• _ASSIGNED TASK_:
A verbatim copy of every entry is required.
MATERIAL PROVIDED: Begin
theorem grantPost_moves (s : State) (hk : km &&& 0xFFBFFFFFF79C7B = km) (hs : Moves km s0 s) :
    Moves km s0 (grantPost s) := by
  refine Moves.comp (k1 := 0xFFBFFFFFF79C7B) ?_ hk hs
  have h1 : ∀ x0 x1 x2, Moves 0xFFBFFFFFF79C7B s { s with postNet := x0, postTurn := x1, cyc := x2 } := fun x0 x1 x2 =>
    (Moves.of_cyc ({ { s with postNet := x0 } with postTurn := x1 } : State) x2 (by decide) (Moves.of_postTurn ({ s with postNet := x0 } : State) x1 (by decide) (Moves.of_postNet s x0 (by decide) (Moves.refl _ _))))
  unfold grantPost
  dsimp only
  repeat' first
    | with_reducible apply Moves.refl | decide | exact h1 _ _ _ | with_reducible apply queuePush_moves | split

theorem execQueuePost_moves (s : State) (hk : km &&& 0xFFBFFFFFF79C7B = km) (hs : Moves km s0 s) :
    Moves km s0 (Out.left s (execQueuePost s)) := by
  refine Moves.comp (k1 := 0xFFBFFFFFF79C7B) ?_ hk hs
  unfold execQueuePost
  repeat' first
    | with_reducible apply Moves.refl | decide | with_reducible apply grantPost_moves | with_reducible apply Moves.when

theorem execQueueFlush_moves (q : Fin 32) (x1 : Wr) (s : State) (hk : km &&& 0xFFBFFFFFFFEF9B = km) (hs : Moves km s0 s) :
    Moves km s0 (Out.left s (execQueueFlush q x1 s)) := by
  refine Moves.comp (k1 := 0xFFBFFFFFFFEF9B) ?_ hk hs
  unfold execQueueFlush
  repeat' first
    | with_reducible apply Moves.refl | with_reducible assumption | decide | ((with_reducible apply accessWrite_moves) <;> try intro _ _ _)
    | with_reducible apply queueFlushEff_moves | with_reducible apply Moves.next

theorem execQueueEnable_moves (q : Fin 32) (x1 : Wr) (s : State) (hk : km &&& 0xFFBFFFFFFFEF9B = km) (hs : Moves km s0 s) :
    Moves km s0 (Out.left s (execQueueEnable q x1 s)) := by
  refine Moves.comp (k1 := 0xFFBFFFFFFFEF9B) ?_ hk hs
  unfold execQueueEnable
  repeat' first
    | with_reducible apply Moves.refl | with_reducible assumption | decide | ((with_reducible apply accessWrite_moves) <;> try intro _ _ _)
    | with_reducible apply queueEnableEff_moves | with_reducible apply Moves.next

theorem portRefused_moves (s : State) (m : Master) (q : ℕ) (off : ℕ) (cause : ℕ) (hk : km &&& 0xFFBFFFFFFFEFFB = km) (hs : Moves km s0 s) :
    Moves km s0 (portRefused s m q off cause) := by
  refine Moves.comp (k1 := 0xFFBFFFFFFFEFFB) ?_ hk hs
  unfold portRefused
  repeat' first
    | with_reducible apply Moves.refl | decide | with_reducible apply raiseException_moves | split

theorem execQueuePortStage_moves (m : Master) (q : Fin 32) (v : BitVec 32) (s : State) (hk : km &&& 0xFFBFFFFFFF6FFB = km) (hs : Moves km s0 s) :
    Moves km s0 (Out.left s (execQueuePortStage m q v s)) := by
  refine Moves.comp (k1 := 0xFFBFFFFFFF6FFB) ?_ hk hs
  unfold execQueuePortStage
  repeat' first
    | with_reducible apply Moves.refl | decide | with_reducible apply portRefused_moves | with_reducible apply stageWord_moves
    | with_reducible apply Moves.next | split

theorem execQueuePortPush_moves (m : Master) (q : Fin 32) (v : BitVec 32) (s : State) (hk : km &&& 0xFFBFFFFFF70F7B = km) (hs : Moves km s0 s) :
    Moves km s0 (Out.left s (execQueuePortPush m q v s)) := by
  refine Moves.comp (k1 := 0xFFBFFFFFF70F7B) ?_ hk hs
  unfold execQueuePortPush
  repeat' first
    | with_reducible apply Moves.refl | decide | with_reducible apply portRefused_moves | with_reducible apply queuePush_moves
    | with_reducible apply notePush_moves | with_reducible apply takePush_moves | with_reducible apply Moves.next | split

theorem execQueuePortPop_moves (m : Master) (q : Fin 32) (s : State) (hk : km &&& 0xFFBFFFFFFF6FDB = km) (hs : Moves km s0 s) :
    Moves km s0 (Out.left s (execQueuePortPop m q s)) := by
  refine Moves.comp (k1 := 0xFFBFFFFFFF6FDB) ?_ hk hs
  unfold execQueuePortPop
  repeat' first
    | with_reducible apply Moves.refl | decide | with_reducible apply portRefused_moves | with_reducible apply notePop_moves
    | with_reducible apply State.answer_moves | with_reducible apply queuePop_moves | with_reducible apply Moves.next | split

theorem State.modCan_moves (s : State) (i : Nat) (f : CanChannel → CanChannel) (hk : km &&& 0xFFFFF7FFFFFFFF = km) (hs : Moves km s0 s) :
    Moves km s0 (s.modCan i f) :=
  Moves.of_can s _ (modAt_length _ _ _) hk hs

theorem State.modAgent_moves (s : State) (f : CanAgent → CanAgent) (hk : km &&& 0xFFFFEFFFFFFFFF = km) (hs : Moves km s0 s) :
    Moves km s0 (s.modAgent f) :=
  Moves.of_agent s _  hk hs

theorem noteError_moves (s : State) (code : ℕ) (src : ℕ) (hk : km &&& 0xFFFFFFFFFFFFFB = km) (hs : Moves km s0 s) :
    Moves km s0 (noteError s code src) := by
  refine Moves.comp (k1 := 0xFFFFFFFFFFFFFB) ?_ hk hs
  unfold noteError
  repeat' first
    | with_reducible apply Moves.refl | decide | with_reducible apply State.putN_moves | with_reducible apply State.put_moves
    | ((with_reducible apply Moves.foldl) <;> try intro _ _)

theorem emcy_moves (s : State) (code : ℕ) (src : ℕ) (cls : ℕ) (hk : km &&& 0xFFBFEFFFFFFFFB = km) (hs : Moves km s0 s) :
    Moves km s0 (emcy s code src cls) := by
  refine Moves.comp (k1 := 0xFFBFEFFFFFFFFB) ?_ hk hs
  unfold emcy
  repeat' first
    | with_reducible apply Moves.refl | with_reducible assumption | decide | with_reducible apply noteError_moves
    | with_reducible apply State.modAgent_moves | with_reducible apply State.bump_moves
    | (lift_lets; intro x; first | (refine Moves.mid (t := x) ?_ (fun hx => ?_) <;> [dsimp +zetaDelta only; clear_value x]) | clear_value x)
    | split

theorem agentEmcy_moves (s : State) (code : ℕ) (hk : km &&& 0xFFBFEFFFFFFFEB = km) (hs : Moves km s0 s) :
    Moves km s0 (agentEmcy s code) := by
  refine Moves.comp (k1 := 0xFFBFEFFFFFFFEB) ?_ hk hs
  unfold agentEmcy
  repeat' first
    | with_reducible apply Moves.refl | decide | with_reducible apply emcy_moves | with_reducible apply State.freshByte_moves | split

end Sys2Proof.Machine
end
MATERIAL PROVIDED: End
• _EXPECTED ANSWER_:
theorem grantPost_moves (s : State) (hk : km &&& 0xFFBFFFFFF79C7B = km) (hs : Moves km s0 s) :
    Moves km s0 (grantPost s) := by
  refine Moves.comp (k1 := 0xFFBFFFFFF79C7B) ?_ hk hs
  have h1 : ∀ x0 x1 x2, Moves 0xFFBFFFFFF79C7B s { s with postNet := x0, postTurn := x1, cyc := x2 } := fun x0 x1 x2 =>
    (Moves.of_cyc ({ { s with postNet := x0 } with postTurn := x1 } : State) x2 (by decide) (Moves.of_postTurn ({ s with postNet := x0 } : State) x1 (by decide) (Moves.of_postNet s x0 (by decide) (Moves.refl _ _))))
  unfold grantPost
  dsimp only
  repeat' first
    | with_reducible apply Moves.refl | decide | exact h1 _ _ _ | with_reducible apply queuePush_moves | split

theorem execQueuePost_moves (s : State) (hk : km &&& 0xFFBFFFFFF79C7B = km) (hs : Moves km s0 s) :
    Moves km s0 (Out.left s (execQueuePost s)) := by
  refine Moves.comp (k1 := 0xFFBFFFFFF79C7B) ?_ hk hs
  unfold execQueuePost
  repeat' first
    | with_reducible apply Moves.refl | decide | with_reducible apply grantPost_moves | with_reducible apply Moves.when

theorem execQueueFlush_moves (q : Fin 32) (x1 : Wr) (s : State) (hk : km &&& 0xFFBFFFFFFFEF9B = km) (hs : Moves km s0 s) :
    Moves km s0 (Out.left s (execQueueFlush q x1 s)) := by
  refine Moves.comp (k1 := 0xFFBFFFFFFFEF9B) ?_ hk hs
  unfold execQueueFlush
  repeat' first
    | with_reducible apply Moves.refl | with_reducible assumption | decide | ((with_reducible apply accessWrite_moves) <;> try intro _ _ _)
    | with_reducible apply queueFlushEff_moves | with_reducible apply Moves.next

theorem execQueueEnable_moves (q : Fin 32) (x1 : Wr) (s : State) (hk : km &&& 0xFFBFFFFFFFEF9B = km) (hs : Moves km s0 s) :
    Moves km s0 (Out.left s (execQueueEnable q x1 s)) := by
  refine Moves.comp (k1 := 0xFFBFFFFFFFEF9B) ?_ hk hs
  unfold execQueueEnable
  repeat' first
    | with_reducible apply Moves.refl | with_reducible assumption | decide | ((with_reducible apply accessWrite_moves) <;> try intro _ _ _)
    | with_reducible apply queueEnableEff_moves | with_reducible apply Moves.next

theorem portRefused_moves (s : State) (m : Master) (q : ℕ) (off : ℕ) (cause : ℕ) (hk : km &&& 0xFFBFFFFFFFEFFB = km) (hs : Moves km s0 s) :
    Moves km s0 (portRefused s m q off cause) := by
  refine Moves.comp (k1 := 0xFFBFFFFFFFEFFB) ?_ hk hs
  unfold portRefused
  repeat' first
    | with_reducible apply Moves.refl | decide | with_reducible apply raiseException_moves | split

theorem execQueuePortStage_moves (m : Master) (q : Fin 32) (v : BitVec 32) (s : State) (hk : km &&& 0xFFBFFFFFFF6FFB = km) (hs : Moves km s0 s) :
    Moves km s0 (Out.left s (execQueuePortStage m q v s)) := by
  refine Moves.comp (k1 := 0xFFBFFFFFFF6FFB) ?_ hk hs
  unfold execQueuePortStage
  repeat' first
    | with_reducible apply Moves.refl | decide | with_reducible apply portRefused_moves | with_reducible apply stageWord_moves
    | with_reducible apply Moves.next | split

theorem execQueuePortPush_moves (m : Master) (q : Fin 32) (v : BitVec 32) (s : State) (hk : km &&& 0xFFBFFFFFF70F7B = km) (hs : Moves km s0 s) :
    Moves km s0 (Out.left s (execQueuePortPush m q v s)) := by
  refine Moves.comp (k1 := 0xFFBFFFFFF70F7B) ?_ hk hs
  unfold execQueuePortPush
  repeat' first
    | with_reducible apply Moves.refl | decide | with_reducible apply portRefused_moves | with_reducible apply queuePush_moves
    | with_reducible apply notePush_moves | with_reducible apply takePush_moves | with_reducible apply Moves.next | split

theorem execQueuePortPop_moves (m : Master) (q : Fin 32) (s : State) (hk : km &&& 0xFFBFFFFFFF6FDB = km) (hs : Moves km s0 s) :
    Moves km s0 (Out.left s (execQueuePortPop m q s)) := by
  refine Moves.comp (k1 := 0xFFBFFFFFFF6FDB) ?_ hk hs
  unfold execQueuePortPop
  repeat' first
    | with_reducible apply Moves.refl | decide | with_reducible apply portRefused_moves | with_reducible apply notePop_moves
    | with_reducible apply State.answer_moves | with_reducible apply queuePop_moves | with_reducible apply Moves.next | split

theorem State.modCan_moves (s : State) (i : Nat) (f : CanChannel → CanChannel) (hk : km &&& 0xFFFFF7FFFFFFFF = km) (hs : Moves km s0 s) :
    Moves km s0 (s.modCan i f) :=
  Moves.of_can s _ (modAt_length _ _ _) hk hs

theorem State.modAgent_moves (s : State) (f : CanAgent → CanAgent) (hk : km &&& 0xFFFFEFFFFFFFFF = km) (hs : Moves km s0 s) :
    Moves km s0 (s.modAgent f) :=
  Moves.of_agent s _  hk hs

theorem noteError_moves (s : State) (code : ℕ) (src : ℕ) (hk : km &&& 0xFFFFFFFFFFFFFB = km) (hs : Moves km s0 s) :
    Moves km s0 (noteError s code src) := by
  refine Moves.comp (k1 := 0xFFFFFFFFFFFFFB) ?_ hk hs
  unfold noteError
  repeat' first
    | with_reducible apply Moves.refl | decide | with_reducible apply State.putN_moves | with_reducible apply State.put_moves
    | ((with_reducible apply Moves.foldl) <;> try intro _ _)

theorem emcy_moves (s : State) (code : ℕ) (src : ℕ) (cls : ℕ) (hk : km &&& 0xFFBFEFFFFFFFFB = km) (hs : Moves km s0 s) :
    Moves km s0 (emcy s code src cls) := by
  refine Moves.comp (k1 := 0xFFBFEFFFFFFFFB) ?_ hk hs
  unfold emcy
  repeat' first
    | with_reducible apply Moves.refl | with_reducible assumption | decide | with_reducible apply noteError_moves
    | with_reducible apply State.modAgent_moves | with_reducible apply State.bump_moves
    | (lift_lets; intro x; first | (refine Moves.mid (t := x) ?_ (fun hx => ?_) <;> [dsimp +zetaDelta only; clear_value x]) | clear_value x)
    | split

theorem agentEmcy_moves (s : State) (code : ℕ) (hk : km &&& 0xFFBFEFFFFFFFEB = km) (hs : Moves km s0 s) :
    Moves km s0 (agentEmcy s code) := by
  refine Moves.comp (k1 := 0xFFBFEFFFFFFFEB) ?_ hk hs
  unfold agentEmcy
  repeat' first
    | with_reducible apply Moves.refl | decide | with_reducible apply emcy_moves | with_reducible apply State.freshByte_moves | split

end Sys2Proof.Machine
end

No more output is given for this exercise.